_EXERCISE DESCRIPTION:_ Within the records below, find each line that holds the string "Machine", then copy it.

[Dataset entries]
————
-- ==== Sys2Proof/Machine/Response.lean ====
section
/-! DEFINITION. The response deserializer's operations READ_R1, READ_R4 and READ_R16 (42_response_deserializer.md R124, R126, R128). -/

namespace Sys2Proof.Machine

/-- R121, R124, R126, R128 finish: the accumulator is the value; no bit of it is interpreted (R125,
R127, R129). -/
def finishResponse (s : State) : State :=
  s.completeOk s.acc false []

/-- `READ_R1` (R124). -/
def execReadR1 (s : State) : Out :=
  s.operate .readR1 accBytes finishResponse

/-- `READ_R4` (R126). -/
def execReadR4 (s : State) : Out :=
  s.operate .readR4 accBytes finishResponse

/-- `READ_R16` (R128). -/
def execReadR16 (s : State) : Out :=
  s.operate .readR16 accBytes finishResponse

end Sys2Proof.Machine
end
————
_ANSWER:_
-- ==== Sys2Proof/Machine/Response.lean ====
namespace Sys2Proof.Machine
end Sys2Proof.Machine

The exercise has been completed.